葛晋颂不想把自家事说到院子里去,在门口站住了,回头看着何桂枝,说:“婶子,她千错万错我都能原谅,可就一条,我原谅不了。”
何桂枝以为葛晋颂不想找葛锦绣是怕添吃饭的嘴害他受累,忙说:“我看锦绣穿着绸缎棉袍,不像过穷了的样子。”
葛晋颂脑子乱哄哄的,想起工友们扎堆交流嫖白丽丽时的满脸**邪,想起他们因为共同嫖过白丽丽而彼此戏称是连襟,到时候还不得没脸没皮地按着他叫公共舅子头?这么一想,心头的怒火犹如放在风口上的火盆,把一张脸烧得火热通红,转身回来,拿了个马扎坐下,一声不响地抽烟。
何桂枝拖了个小板凳,小心翼翼地凑过来,一脸讨好地道:“锦绣要是个有良心的,知道咱家因为她败落了,咱也到青岛了,能不帮衬帮衬咱?”
葛晋颂说:“我饿死也用不着她帮衬。”
“你还生她气啊?”何桂枝坐在小板凳上,腿脚收拢,两手抱在膝盖上,眼巴巴地看着葛晋颂的样子,像饿极了的小孩看着手里有馒头的长辈,卑微极了,可怜极了。葛晋颂不好把话说得太狠,叹气说:“她都把咱家祸害成啥样了,我能不生气吗?”
何桂枝说:“不想找?”
葛晋颂看了金送子一眼,问:“咱婶不知道?”
金送子知道他是问白丽丽的事,就摇头,说:“不知道。”
葛晋颂起身,说:“婶,您早点儿睡吧,找还是不找,等我想想再告诉您。”
何桂枝说“好”,却不动身,眼巴巴看了他和金送子一会儿,才又说:“想想你叔,你要不把她找回来,你叔在九泉之下也闭不了眼。”
葛晋颂抬脚回屋,金送子让何桂枝回屋睡觉。
第二天一早,葛晋颂去码头干活儿了,何桂枝又来问金送子,葛晋颂是咋打算的。金送子说别指望他了,他啥也没说,等她托人打听打听。

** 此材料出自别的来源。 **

-- ==== Sys2Proof/Safety.lean ====
section
/-! DEFINITION. What the claims are stated in: the invariant of the chip between operations, which EGs a frame references, what
a write leaves alone, and the micro-operation sequences of a CH.RENDER (R260) and a FRAME (R301) written out over `exec`. -/

namespace Sys2Proof.Machine

/-- No entry of the delay line is -32768: every entry lies in [-32767, 32767] (R29). -/
abbrev DelayLine.InRange (d : DelayLine) : Prop := d.d0 ≠ 0x8000 ∧ d.d1 ≠ 0x8000 ∧ d.d2 ≠ 0x8000

/-- What holds between operations: memory canonical, every cursor in 0..40 (R25), every `step_queued` 0 (R26, R307), every
delay entry in [-32767, 32767] (R29). -/
abbrev State.Inv (s : State) : Prop :=
  Memory.wf s.chip.mem ∧
  (∀ e : Fin 16, (s.chip.eg e).currentEntry.toNat ≤ 40 ∧ (s.chip.eg e).stepQueued = false) ∧
  ∀ c : Fin 8, ∀ k : Fin 2, ((s.chip.ch c).stage k).left.InRange ∧ ((s.chip.ch c).stage k).right.InRange

/-- Some channel references the EG, as its amplitude EG or as a filter-coefficient EG (R302). -/
abbrev Chip.References (c : Chip) (e : Fin 16) : Prop :=
  ∃ k : Fin 8, (c.ch k).aeg.toNat = e.val ∨ ∃ j : Fin 10, (c.ch k).feg[j].toNat = e.val

/-- The EG is keyed on and its cursor has not passed the hold point (R209, 90_conflicts.md C11). -/
abbrev Eg.HoldLocked (g : Eg) : Prop := g.keyOn = true ∧ g.currentEntry.toNat ≤ g.holdPoint.toNat

/-- The two instructions complete one after the other, and `P` holds of the state they leave. -/
def HoldsAfterBoth (first second : Instr) (s : State) (P : State → Prop) : Prop :=
  ∃ t u, exec first s = .next t ∧ exec second t = .next u ∧ P u

/-- Nothing but the EG bank differs. -/
def OnlyEgsDiffer (s t : State) : Prop :=
  t.chip.g = s.chip.g ∧ t.chip.mem = s.chip.mem ∧ t.chip.chs = s.chip.chs ∧
  t.queue = s.queue ∧ t.out = s.out ∧ t.ret = s.ret

/-- Nothing but the channel bank differs. -/
def OnlyChannelsDiffer (s t : State) : Prop :=
  t.chip.g = s.chip.g ∧ t.chip.mem = s.chip.mem ∧ t.chip.egs = s.chip.egs ∧
  t.queue = s.queue ∧ t.out = s.out ∧ t.ret = s.ret

/-- The instruction completes, changes every EG with its bit of `G.egsel` set by `f`, and changes nothing else. -/
def WritesSelectedEgs (i : Instr) (f : Eg → Eg) : Prop :=
  ∀ s, ∃ t, exec i s = .next t ∧ OnlyEgsDiffer s t ∧
    ∀ e : Fin 16, t.chip.eg e = if s.chip.g.egsel.getLsbD e.val = true then f (s.chip.eg e) else s.chip.eg e

/-- The instruction completes, changes every channel with its bit of `G.chsel` set by `f`, and changes nothing else. -/
def WritesSelectedChannels (i : Instr) (f : Channel → Channel) : Prop :=
  ∀ s, ∃ t, exec i s = .next t ∧ OnlyChannelsDiffer s t ∧
    ∀ c : Fin 8, t.chip.ch c = if s.chip.g.chsel.getLsbD c.val = true then f (s.chip.ch c) else s.chip.ch c

/-- The fields of an EG that RENDER never changes (R23, R24). -/
def Eg.sameConfig (g h : Eg) : Prop :=
  h.multiplier = g.multiplier ∧ h.holdPoint = g.holdPoint ∧ h.stride = g.stride ∧ h.table = g.table ∧ h.keyOn = g.keyOn

/-- The fields of a channel that RENDER never changes (R30). -/
def Channel.sameConfig (a b : Channel) : Prop :=
  b.volL = a.volL ∧ b.volR = a.volR ∧ b.accMax = a.accMax ∧ b.aeg = a.aeg ∧ b.feg = a.feg ∧
  b.loopStart = a.loopStart ∧ b.loopEnd = a.loopEnd

/-- The fields of an EG that no POKE changes (R25, R26, R158). -/
def Eg.sameRuntime (g h : Eg) : Prop :=
  h.currentEntry = g.currentEntry ∧ h.currentStride = g.currentStride ∧ h.stepQueued = g.stepQueued

/-- The fields of a channel that no POKE changes (R32, R158). -/
def Channel.sameRuntime (a b : Channel) : Prop := b.acc = a.acc ∧ b.ptr = a.ptr ∧ b.st = a.st

/-- The state with another byte in G.CTRL. -/
def State.withCtrl (s : State) (v : Byte) : State :=
  s.setChip (s.chip.setG { s.chip.g with ctrl := v })

/-- The clamp of R8 written as a case distinction, as a 16-bit register. -/
def clamped (v : Int) : Sample :=
  BitVec.ofInt 16 (if 32767 < v then 32767 else if v < -32767 then -32767 else v)

/-- One micro-operation and the i16 it returns, if it completes and returns one. -/
def callMicro (i : Instr) (s : State) : Option (State × Sample) :=
  match exec i s with
  | .next t => match t.ret with
    | .sample v => some (t, v)
    | _ => none
  | _ => none

/-- EG.RENDER in linear mode for each index in turn (R264). -/
def callFegs : List EgIndex → State → Option (State × List Sample)
  | [], s => some (s, [])
  | i :: rest, s =>
    (callMicro (.egRender i.toFin false) s).bind fun p =>
      (callFegs rest p.1).bind fun q => some (q.1, p.2 :: q.2)

/-- Steps 1 and 3 of CH.RENDER on the channel's pointer and accumulator (R261, R263). -/
def pointerMoved (side : Side) (ch : Channel) (p : Nat) : Channel :=
  match side with
  | .left => { ch with ptr := BitVec.ofNat 15 p }
  | .right =>
    if ch.acc.toNat = 0 then { ch with ptr := BitVec.ofNat 15 ((p + 1) % 32768), acc := ch.accMax }
    else { ch with ptr := BitVec.ofNat 15 p, acc := BitVec.ofNat 8 (ch.acc.toNat - 1) }

/-- The pointer after step 1 of CH.RENDER (R261). -/
def pointerChecked (ch : Channel) : Nat :=
  if ch.keyReset = true ∨ ch.loopEnd.toNat % 32768 < ch.ptr.toNat then ch.loopStart.toNat % 32768 else ch.ptr.toNat

/-- The channel with the ten coefficients of step 4 loaded: `ST[0].coeff[i] <- v[i]`, `ST[1].coeff[i] <- v[5 + i]` (R264). -/
def coeffsLoaded (v : List Sample) (ch : Channel) : Channel :=
  { ch with st := Vector.ofFn fun k : Fin 2 =>
      { ch.stage k with coeff := Vector.ofFn fun i : Fin 5 => v.getD (5 * k.val + i.val) 0 } }

/-- The pseudocode of R260 over the micro-operations EG.RENDER and STAGE.PROCESS. -/
def chRenderScript (c : Fin 8) (side : Side) (s : State) : Option (State × Sample) :=
  let ch := s.chip.ch c
  let p := pointerChecked ch
  let vol : Byte := match side with
    | .left => ch.volL
    | .right => ch.volR
  let x := clamped ((memRead s.chip.mem p).toInt * 256 * vol.toInt)
  (callFegs ch.feg.toList (s.setChip (s.chip.setCh c (pointerMoved side ch p)))).bind fun q4 =>
  (callMicro (.stageProcess c 0 x side) (q4.1.setChip (q4.1.chip.setCh c (coeffsLoaded q4.2 (q4.1.chip.ch c))))).bind fun q5 =>
  (callMicro (.stageProcess c 1 q5.2 side) q5.1).bind fun q6 =>
  (callMicro (.egRender ch.aeg.toFin true) q6.1).bind fun q7 =>
  some (q7.1.setChip (q7.1.chip.setCh c { q7.1.chip.ch c with keyReset := false }),
    clamped (q6.2.toInt.tdiv 256 * q7.2.toInt))

/-- Step (c) of R301 over CH.RENDER: Left then Right of each channel, added into two 16-bit totals that wrap. -/
def frameScript : List (Fin 8) → State × StereoFrame → Option (State × StereoFrame)
  | [], p => some p
  | c :: rest, p =>
    (callMicro (.chRender c .left) p.1).bind fun l =>
    (callMicro (.chRender c .right) l.1).bind fun r =>
    frameScript rest (r.1, { l := p.2.l + l.2, r := p.2.r + r.2 })

/-- Steps (a) and (b) of R301: every referenced EG has its step queued (R302, R303). -/
def State.marked (s : State) : State :=
  s.setChip { s.chip with egs := Vector.ofFn fun e : Fin 16 =>
    { s.chip.eg e with stepQueued := (s.chip.eg e).stepQueued || decide (s.chip.References e) } }

end Sys2Proof.Machine
end

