-- ==== Sys2Proof/Certificates/Slice0/Obligations.lean ====
section
/-! DEFINITION. The statements for the provers, from the numbered rules of spec/. A statement that rests on a decision the spec
marks as its own (D<n> of 92_eei_decisions.md), on an inference it marks `[derived]`, or on a log entry says so. -/

open Sys2Proof Sys2Proof.Machine

/-! ### Step, decoding, encoding -/

/-- A step runs the instruction that the oldest issued operation decodes to, on the state without that operation; with none
issued the chip does nothing (R12, R79, R360). That the issued operations stand in a queue is the model's choice (log 3). -/
def Obligations.StepRunsOldestOperation : Prop :=
  (∀ (s : State) (t : Transaction) (rest : List Transaction) (i : Instr),
    s.queue = t :: rest → decode t = .ok i → step s = exec i { s with queue := rest }) ∧
  ∀ s : State, s.queue = [] → step s = .next s

/-- A word placed by `withFetchWord` is the very next operation a step runs, and nothing else is disturbed. The numbering of a
table word's bits is the model's reading (log 7). -/
def Obligations.FetchWordRunsNext : Prop :=
  ∀ (s : State) (nbits w : Nat) (i : Instr),
    decodeTableWord nbits w = some i → step (s.withFetchWord nbits w) = exec i s

/-- POKE words written out from the tables of R102 to R104, whose addresses are decision D3. -/
def Obligations.SpecWordsDecode : Prop :=
  decode (.poke 0x0000FF#24) = .ok (.gCtrl 0xFF) ∧ decode (.poke 0x000181#24) = .ok (.gChsel 0x81) ∧
  decode (.poke 0x000380#24) = .ok (.gEgselHi 0x80) ∧ decode (.poke 0x0006AB#24) = .ok (.gWdata 0xAB) ∧
  decode (.poke 0x004003#24) = .ok (.egCtrl 0x03) ∧ decode (.poke 0x004180#24) = .ok (.egMul 0x80) ∧
  decode (.poke 0x004411#24) = .ok (.egTbl 0 0x11) ∧ decode (.poke 0x006B22#24) = .ok (.egTbl 39 0x22) ∧
  decode (.poke 0x008001#24) = .ok (.chCtrl 0x01) ∧ decode (.poke 0x00842F#24) = .ok (.chAeg 0x2F) ∧
  decode (.poke 0x008513#24) = .ok (.chFeg 0 0x13) ∧ decode (.poke 0x008E04#24) = .ok (.chFeg 9 0x04) ∧
  decode (.poke 0x008F55#24) = .ok (.ignored008F 0x55) ∧ decode (.poke 0x0093C8#24) = .ok (.chLoopeHi 0xC8) ∧
  decode (.poke 0xFFFF01#24) = .ok (.ignored8000 0xFFFF 0x01)

/-- Decoding the transaction of a well-formed instruction gives the instruction back, with every operand. -/
def Obligations.DecodeInvertsEncode : Prop :=
  ∀ (i : Instr) (t : Transaction), i.wellFormed = true → encode i = some t → decode t = .ok i

/-- Every transaction is legal: it decodes to a well-formed instruction that encodes to it, and that instruction completes in every
state; there is no illegal-operation trap (R332). -/
def Obligations.EveryTransactionDecodes : Prop :=
  ∀ t : Transaction, ∃ i, decode t = .ok i ∧ i.wellFormed = true ∧ encode i = some t ∧ ∀ s, ∃ u, exec i s = .next u

/-- A bit string that is not one 24-bit transaction is rejected by name: there is one transaction length and one format
(R112). Rejection is the model's own (the spec has no such port). -/
def Obligations.OtherLengthsRejected : Prop :=
  ∀ nbits w : Nat, (nbits = 24 ∧ w < 2 ^ 24 → decodeBits nbits w = decode (.poke (BitVec.ofNat 24 w))) ∧
    (¬(nbits = 24 ∧ w < 2 ^ 24) → decodeBits nbits w = .error .notOneTransaction)

/-- A POKE outside the tables of R102 to R104 is ignored, whatever its value: the step changes nothing but the queue. A POKE
inside them is no ignored write. The addresses are this spec's map, decision D3 (R111). -/
def Obligations.UnassignedPokeIgnored : Prop :=
  ∀ (a : Reg16) (v : Byte),
    ((7 ≤ a.toNat ∧ a.toNat ≤ 0x3F) ∨ (0x6C ≤ a.toNat ∧ a.toNat ≤ 0x7F) ∨ a.toNat = 0x8F ∨ 0x94 ≤ a.toNat →
      ∀ (s : State) (rest : List Transaction), s.queue = .poke (pokeWord a v) :: rest →
        step s = .next { s with queue := rest }) ∧
    (a.toNat ≤ 6 ∨ (0x40 ≤ a.toNat ∧ a.toNat ≤ 0x6B) ∨ (0x80 ≤ a.toNat ∧ a.toNat ≤ 0x93 ∧ a.toNat ≠ 0x8F) →
      ∃ i, decodePoke a v = .ok i ∧ i.ignoredPoke = none)

/-- Each of the 19 ignored blocks: the write leaves the state exactly as it was (R155). -/
def Obligations.IgnoredWriteChangesNothing : Prop :=
  ∀ (i : Instr) (p : Reg16 × Byte), i.ignoredPoke = some p → ∀ s : State, exec i s = .next s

之后的几天,何桂枝天天问有信了没,金送子搪塞,何桂枝看出葛晋颂两口子不愿找白丽丽,自己跑出去打听,逢人就问知不知道白丽丽。有一天,金送子收工回来,看见何桂枝坐在门口,像尊木雕一样,两眼发直,就叫她:“婶,门口一片大太阳地,您不嫌热啊?”
何桂枝目光呆滞地看着她,说:“鸿飞娘,你啥都知道是不是?”
金送子不知她说的是什么,问:“知道啥?”
何桂枝说:“白丽丽是窑姐儿。”
金送子一愣,到底她还是打听出来了,就短短地“啊”了一声,表示知道。何桂枝说:“你就是因为这才不去找她的是不是?”
金送子说:“您说呢?婶子,就白丽丽的名声,您觉得合适往家找吗?”
何桂枝就上上下下地摸索着门框哭,哭葛佑安,说他命不好,儿女双全,可临死之前却没一个在眼前的,他死了,丢下她一个妇人家,谁都没放在眼里……哭够了,呜呜咽咽地回屋睡了,晚饭怎么叫也不起来吃。
何桂枝满世界找白丽丽,人生地不熟,她又不识字,金送子怕她万一出事,就想打消她找白丽丽的念头,说:“婶,您知道锦绣的日子过得怎么样吗?”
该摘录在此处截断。